If the p-value is less than the significance level (e.g., 0.05), then the null hypothesis of normality is rejected, and it is concluded that the residuals are not normally distributed, and therefore the residuals do not follow a normal distribution violating a modelling assumption.



**Perform a Gaussianity test of the return time series**

In [None]:
from scipy.stats import shapiro

In [112]:
def shaprio_wilk_normality_test( sample ):
    """ 
    Computes the test statistic and p-value of 
    the Shapiro-Wilk normality test on a provided sample. \\
    Precisely, it tests the null hypothesis that the give sample was 
    sampled from a normal population. i.e \\
    H0: Sample is drawn from normal population \\
    H1: Sample is not drawn from normal population \\

    Arguments:
    ----------
    sample (array_like) : sample to be tested

    Returns:
    ---------
    W (float) : test stiatics
    p_value (float) : p_value for associated test statistic W
    rejected (bool) : truth value of test 
    """
    # get stats
    W, p_value = shapiro(sample)
    rejected = False

    # accept / reject
    if p_value >= 0.05:
        print('Insuficient evidence to reject null, i.e sample is normally distributed')
        print(f'Test Statistics:  |   {W:.3f}')
        print(f'p_value:          |   {p_value:.3f}')
        print(f'Null rejected:    |   {rejected}')
    else:
        rejected = True
        print('Evidence rejects null, i.e sample is not normally distributed')
        print(f'Test Statistics:  |   {W:.3f}')
        print(f'p_value:          |   {p_value:.3f}')
        print(f'Null rejected:    |   {rejected}')
        
    
    return W, p_value, rejected


In [110]:
# Normality test for Log Return Series
W, p_value, rejected = shaprio_wilk_normality_test( log_r )

Insuficient evidence to reject null, i.e sample is normally distributed
Test Statistics:  |   0.996
p_value:          |   0.737
Null rejected:    |   False


In [111]:
# Normality test for ARMA(2,1) residuals on Log Return Series
W, p_value, rejected = shaprio_wilk_normality_test( arma21.resid )
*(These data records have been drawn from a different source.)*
-- ==== Sys2Proof/Laws/KeepMirror.lean ====
section
/-! SUPPORT. What each operation of Machine/Mirror.lean changes, and that it keeps what every operation keeps. -/

-- One proof at a time: the package as one text then takes less memory.
set_option Elab.async false

namespace Sys2Proof.Machine

open Sys2Proof

theorem State.setPend_good : ∀ s a1, Good 140737488355329 s (State.setPend s a1) := by
  intro s a1
  unfold State.setPend
  repeat' first
    | with_reducible exact Good.refl
    | with_reducible assumption
    | (extract_lets +onlyGivenNames x; clear_value x)
    | (with_reducible apply Good.step (State.wr_good ..))
    | exact rfl
    | (with_reducible apply Good.upd_bwt)

theorem State.bwtLog_good : ∀ s a1 a2 a3, Good 1 s (State.bwtLog s a1 a2 a3) := by
  intro s a1 a2 a3
  unfold State.bwtLog
  repeat' first
    | with_reducible exact Good.refl
    | with_reducible assumption
    | with_reducible apply Good.ite
    | (with_reducible apply Good.step (State.flag_good ..))
    | (with_reducible apply Good.step (State.wr_good ..))
    | exact rfl

theorem State.safeStop_good : ∀ s, Good 140737488355329 s (State.safeStop s) := by
  intro s
  unfold State.safeStop
  repeat' first
    | with_reducible exact Good.refl
    | with_reducible assumption
    | (with_reducible apply Good.step (State.setPend_good ..))
    | (with_reducible apply Good.step (State.wr_good ..))
    | exact rfl

theorem State.removeCore_good : ∀ s a1, Good 140737488355329 s (State.removeCore s a1) := by
  intro s a1
  unfold State.removeCore
  repeat' first
    | with_reducible exact Good.refl
    | with_reducible assumption
    | (with_reducible apply Good.step (State.setPend_good ..))
    | (with_reducible apply Good.step (State.wr_good ..))
    | exact rfl

theorem State.outvote_good : ∀ s a1 a2 a3, Good 140737488355329 s (State.outvote s a1 a2 a3) := by
  intro s a1 a2 a3
  unfold State.outvote
  repeat' first
    | with_reducible exact Good.refl
    | with_reducible assumption
    | (extract_lets +onlyGivenNames x; (have ht : type_of% x = State := rfl); clear ht; refine Good.cut (x := x) ?_ ?_; (on_goal 1 => (unfold x; clear x)); (on_goal 2 => intro hx; clear_value x))
    | (extract_lets +onlyGivenNames x; clear_value x)
    | with_reducible apply Good.ite
    | (with_reducible apply Good.step (State.bump_good ..))
    | (with_reducible apply Good.step (State.bwtLog_good ..))
    | (with_reducible apply Good.step (State.removeCore_good ..))
    | (with_reducible apply Good.step (State.setPend_good ..))
    | (with_reducible apply Good.step (State.wr_good ..))
    | exact rfl
    | (with_reducible apply Good.upd_bwt)

theorem State.disagree_good : ∀ s a1 a2 a3, Good 140737488355329 s (State.disagree s a1 a2 a3) := by
  intro s a1 a2 a3
  unfold State.disagree
  repeat' first
    | with_reducible exact Good.refl
    | with_reducible assumption
    | with_reducible apply Good.ite
    | (with_reducible apply Good.step (State.bwtLog_good ..))
    | (with_reducible apply Good.step (State.outvote_good ..))
    | (with_reducible apply Good.step (State.safeStop_good ..))
    | exact rfl
    | split

theorem execDisagreement_good : ∀ a0 a1 a2 a3 s, GoodO 140737488355337 s (execDisagreement a0 a1 a2 a3 s) := by
  intro a0 a1 a2 a3 s
  unfold execDisagreement
  repeat' first
    | with_reducible exact Good.refl
    | with_reducible assumption
    | with_reducible apply GoodO.next
    | with_reducible apply GoodO.ite
    | with_reducible apply Good.ite
    | (with_reducible apply Good.step (State.atRaw_good ..))
    | (with_reducible apply Good.step (State.disagree_good ..))
    | exact rfl

theorem State.resync_good : ∀ s, Good 140737488355329 s (State.resync s) := by
  intro s
  unfold State.resync
  repeat' first
    | with_reducible exact Good.refl
    | with_reducible assumption
    | with_reducible apply Good.ite
    | (with_reducible apply Good.step (State.count_good ..))
    | (with_reducible apply Good.step (State.setPend_good ..))
    | exact rfl

theorem State.inject_good : ∀ s a1, Good 140737488355328 s (State.inject s a1) := by
  intro s a1
  unfold State.inject
  repeat' first
    | with_reducible exact Good.refl
    | with_reducible assumption
    | (extract_lets +onlyGivenNames x; clear_value x)
    | with_reducible apply Good.ite
    | exact rfl
    | (with_reducible apply Good.upd_bwt)

theorem execFaultInjection_good : ∀ a0 a1 s, GoodO 140737488355336 s (execFaultInjection a0 a1 s) := by
  intro a0 a1 s
  unfold execFaultInjection
  repeat' first
    | with_reducible exact Good.refl
    | with_reducible assumption
    | with_reducible apply GoodO.next
    | with_reducible apply GoodO.ite
    | with_reducible apply Good.ite
    | (with_reducible apply Good.step (State.atRaw_good ..))
    | (with_reducible apply Good.step (State.inject_good ..))
    | exact rfl

theorem State.votedWrite_good : ∀ s a1, Good 140737488355329 s (State.votedWrite s a1) := by
  intro s a1
  unfold State.votedWrite
  repeat' first
    | with_reducible exact Good.refl
    | with_reducible assumption
    | (extract_lets +onlyGivenNames x; clear_value x)
    | (with_reducible apply Good.step (State.disagree_good ..))
    | exact rfl
    | split
    | (with_reducible apply Good.upd_bwt)

theorem State.setRole_good : ∀ s a1, Good 1 s (State.setRole s a1) := by
  intro s a1
  unfold State.setRole
  repeat' first
    | with_reducible exact Good.refl
    | with_reducible assumption
    | (with_reducible apply Good.step (State.wr_good ..))
    | exact rfl

theorem State.setMir_good : ∀ s a1, Good 281474976710656 s (State.setMir s a1) := by
  intro s a1
  unfold State.setMir
  repeat' first
    | with_reducible exact Good.refl
    | with_reducible assumption
    | exact rfl
    | (with_reducible apply Good.upd_mir)

theorem State.sendFold_good : ∀ s a1 a2 a3 a4, Good 281474976710656 s (State.sendFold s a1 a2 a3 a4) := by
  intro s a1 a2 a3 a4
  unfold State.sendFold
  repeat' first
    | with_reducible exact Good.refl
    | with_reducible assumption
    | (extract_lets +onlyGivenNames x; clear_value x)
    | (with_reducible apply Good.step (State.setMir_good ..))
    | exact rfl

theorem State.showPartner_good : ∀ s, Good 9663676417 s (State.showPartner s) := by
  intro s
  unfold State.showPartner
  repeat' first
    | with_reducible exact Good.refl
    | with_reducible assumption
    | (extract_lets +onlyGivenNames x; (have ht : type_of% x = State := rfl); clear ht; refine Good.cut (x := x) ?_ ?_; (on_goal 1 => (unfold x; clear x)); (on_goal 2 => intro hx; clear_value x))
    | (extract_lets +onlyGivenNames x; clear_value x)
    | with_reducible apply Good.ite
    | (with_reducible apply Good.step (State.evMirror_good ..))
    | (with_reducible apply Good.step (State.wr_good ..))
    | exact rfl

theorem State.breakRun_good : ∀ s, Good 281484640387073 s (State.breakRun s) := by
  intro s
  unfold State.breakRun
  repeat' first
    | with_reducible exact Good.refl
    | with_reducible assumption
    | (extract_lets +onlyGivenNames x; clear_value x)
    | (with_reducible apply Good.step (State.setMir_good ..))
    | (with_reducible apply Good.step (State.showPartner_good ..))
    | exact rfl

theorem State.zeroChains_good : ∀ s, Good 1024 s (State.zeroChains s) := by
  intro s
  unfold State.zeroChains
  repeat' first
    | with_reducible exact Good.refl
    | with_reducible assumption
    | (extract_lets +onlyGivenNames x; (have ht : type_of% x = State := rfl); clear ht; refine Good.cut (x := x) ?_ ?_; (on_goal 1 => (unfold x; clear x)); (on_goal 2 => intro hx; clear_value x))
    | (extract_lets +onlyGivenNames x; clear_value x)
    | (with_reducible apply Good.step (State.silentChains_good ..))
    | exact rfl
    | (with_reducible apply Good.upd_mix)

theorem State.startContexts_good : ∀ s a1, Good 67108864 s (State.startContexts s a1) := by
  intro s a1
  unfold State.startContexts
  repeat' first
    | with_reducible exact Good.refl
    | with_reducible assumption
    | (with_reducible apply Good.foldl)
    | (with_reducible apply Good.foldl_snd)
    | (with_reducible apply Good.foldl_fst)
    | exact rfl
    | (with_reducible apply Good.upd_stx)

theorem State.freshLists_good : ∀ s, Good 256 s (State.freshLists s) := by
  intro s
  unfold State.freshLists
  repeat' first
    | with_reducible exact Good.refl
    | with_reducible assumption
    | (extract_lets +onlyGivenNames x; clear_value x)
    | exact rfl
    | (with_reducible apply Good.upd_geo)

theorem State.setActo_good : ∀ s a1, Good 1 s (State.setActo s a1) := by
  intro s a1
  unfold State.setActo
  repeat' first
    | with_reducible exact Good.refl
    | with_reducible assumption
    | (with_reducible apply Good.step (State.wr_good ..))
    | exact rfl

theorem State.holdChannels_good : ∀ s, Good 6291457 s (State.holdChannels s) := by
  intro s
  unfold State.holdChannels
  repeat' first
    | with_reducible exact Good.refl
    | with_reducible assumption
    | (extract_lets +onlyGivenNames x; (have ht : type_of% x = State := rfl); clear ht; refine Good.cut (x := x) ?_ ?_; (on_goal 1 => (unfold x; clear x)); (on_goal 2 => intro hx; clear_value x))
    | (extract_lets +onlyGivenNames x; clear_value x)
    | with_reducible apply Good.ite
    | (with_reducible apply Good.foldl)
    | (with_reducible apply Good.foldl_snd)
    | (with_reducible apply Good.foldl_fst)
    | (intro x b h; try beta_reduce)
    | (with_reducible apply Good.step (State.gatesLow_good ..))
    | (with_reducible apply Good.step (State.lineAbort_good ..))
    | (with_reducible apply Good.step (State.setPs_good ..))
    | (with_reducible apply Good.step (State.setPsState_good ..))
    | (with_reducible apply Good.step (State.wr_good ..))
    | exact rfl

theorem State.arbActive_good : ∀ s, Good 9663676417 s (State.arbActive s) := by
  intro s
  unfold State.arbActive
  repeat' first
    | with_reducible exact Good.refl
    | with_reducible assumption
    | (with_reducible apply Good.step (State.evMirror_good ..))
    | (with_reducible apply Good.step (State.setActo_good ..))
    | (with_reducible apply Good.step (State.setRole_good ..))
    | exact rfl

theorem State.arbStandby_good : ∀ s, Good 9669967873 s (State.arbStandby s) := by
  intro s
  unfold State.arbStandby
  repeat' first
    | with_reducible exact Good.refl
    | with_reducible assumption
    | (with_reducible apply Good.step (State.evMirror_good ..))
    | (with_reducible apply Good.step (State.holdChannels_good ..))
    | (with_reducible apply Good.step (State.setRole_good ..))
    | exact rfl

theorem State.standAlone_good : ∀ s, Good 73402113 s (State.standAlone s) := by
  intro s
  unfold State.standAlone
  repeat' first
    | with_reducible exact Good.refl
    | with_reducible assumption
    | (extract_lets +onlyGivenNames x; (have ht : type_of% x = State := rfl); clear ht; refine Good.cut (x := x) ?_ ?_; (on_goal 1 => (unfold x; clear x)); (on_goal 2 => intro hx; clear_value x))
    | (extract_lets +onlyGivenNames x; clear_value x)
    | (with_reducible apply Good.step (State.freshLists_good ..))
    | (with_reducible apply Good.step (State.startAll_good ..))
    | (with_reducible apply Good.step (State.startContexts_good ..))
    | (with_reducible apply Good.step (State.zeroChains_good ..))
    | exact rfl
    | (with_reducible apply Good.upd_hst_mix)

theorem State.mirrorEnable_good : ∀ s a1, Good 281484713789185 s (State.mirrorEnable s a1) := by
  intro s a1
  unfold State.mirrorEnable
  repeat' first
    | with_reducible exact Good.refl
    | with_reducible assumption
    | (extract_lets +onlyGivenNames x; (have ht : type_of% x = State := rfl); clear ht; refine Good.cut (x := x) ?_ ?_; (on_goal 1 => (unfold x; clear x)); (on_goal 2 => intro hx; clear_value x))
    | (extract_lets +onlyGivenNames x; clear_value x)
    | with_reducible apply Good.ite
    | (with_reducible apply Good.step (State.arbStandby_good ..))
    | (with_reducible apply Good.step (State.setActo_good ..))
    | (with_reducible apply Good.step (State.setMir_good ..))
    | (with_reducible apply Good.step (State.setRole_good ..))
    | (with_reducible apply Good.step (State.showPartner_good ..))
    | (with_reducible apply Good.step (State.standAlone_good ..))
    | (with_reducible refine Good.when (fun y hy => ?_) ?_)
    | (with_reducible apply Good.step (State.wr_good ..))
    | exact rfl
Insuficient evidence to reject null, i.e sample is normally distributed
Test Statistics:  |   0.997
p_value:          |   0.858
Null rejected:    |   False


**Introduce mathematically a stationarity test**


_The Augmented Dickey-Fuller (ADF) test is a statistical test for stationarity._ Specifically, the ADF test tests the null hypothesis that a unit root is present in the sample of the time series (i.n $H_0$: Series is not stationary) against the alternative that no such root is present (i.e $H_1$: series is stationary).

The testing procedure for the ADF test uses the augmented Dickey-Fuller regression equation, which takes the form:

$$ \Delta y_t = \alpha + \beta t + \gamma t_{t-1} + \delta_1 \Delta y_{t-1} + ... + \delta_{p-1} \Delta y_{t-p+1} + \epsilon_t $$


where:

* $\Delta y_t$ is the first difference of the time series $y_t$
* $\gamma$ is the coefficient of the lagged value $y_{t-1}$ which tests for the presence of a unit root
* $p$ is the number of lags
* $\delta_i$ are the coefficients of the lagged differences 
* $\epsilon$ is the error term (assumed to be white noise)

Formally, the ADF test specified the null $H_0: \gamma = 0$ (that the series is stationary) against the alternative $H_1: \gamma > 0$ by computing the test statistics:

$$ DF_{p} = \frac{\hat{\gamma}}{SE(\hat{\gamma})} $$ 

The test statistic and its p-value is compared to a critical value from a table based on the sample size and significance level.

**Perform a stationarity test of the return time series**

In [135]:
from statsmodels.tsa.stattools import adfuller

In [136]:
def adfull_test( sample ):
    """ 
    Computes the test statistic and p-value of 
    the ADF stationarity test on a provided sample. \\
    Precisely, it tests the null hypothesis that the give sample has 
    a unit root i.e \\
    H0: Sample has unit root => non-stationary \\
    H1: Sample does not have unit root => stationary \\

    Arguments:
    ----------
    sample (array_like) : sample to be tested

    Returns:
    ---------
    DF (float) : test stiatics
    p_value (float) : p_value for associated test statistic W
    rejected (bool) : truth value of test
    """
    DF, p_value, _, _, _, _ = adfuller(sample)
    rejected = False

    # accept / reject
    if p_value >= 0.05:
        print('Insuficient evidence to reject null, i.e sample has unit root => series is non-stationary')
        print(f'Test Statistics:  |   {DF:.3f}')
        print(f'p_value:          |   {p_value:.3f}')
        print(f'Null rejected:    |   {rejected}')
    else:
        rejected = True
        print('Evidence rejects null, i.e sample has no unit root => series is stationary')
        print(f'Test Statistics:  |   {DF:.3f}')
        print(f'p_value:          |   {p_value:.3f}')
        print(f'Null rejected:    |   {rejected}')
    
    return DF, p_value, rejected
    

In [137]:
# Stationarity test on Log Return Series
DF, p_value, rejected = adfull_test(log_r)

Evidence rejects null, i.e sample has no unit root => series is stationary
Test Statistics:  |   -8.373
p_value:          |   0.000
Null rejected:    |   True


In [138]:
# Stationarity test on Original Opening Price Time Series
DF, p_value, rejected = adfull_test(open_p)

Insuficient evidence to reject null, i.e sample has unit root => series is non-stationary
Test Statistics:  |   -2.035
p_value:          |   0.272
Null rejected:    |   False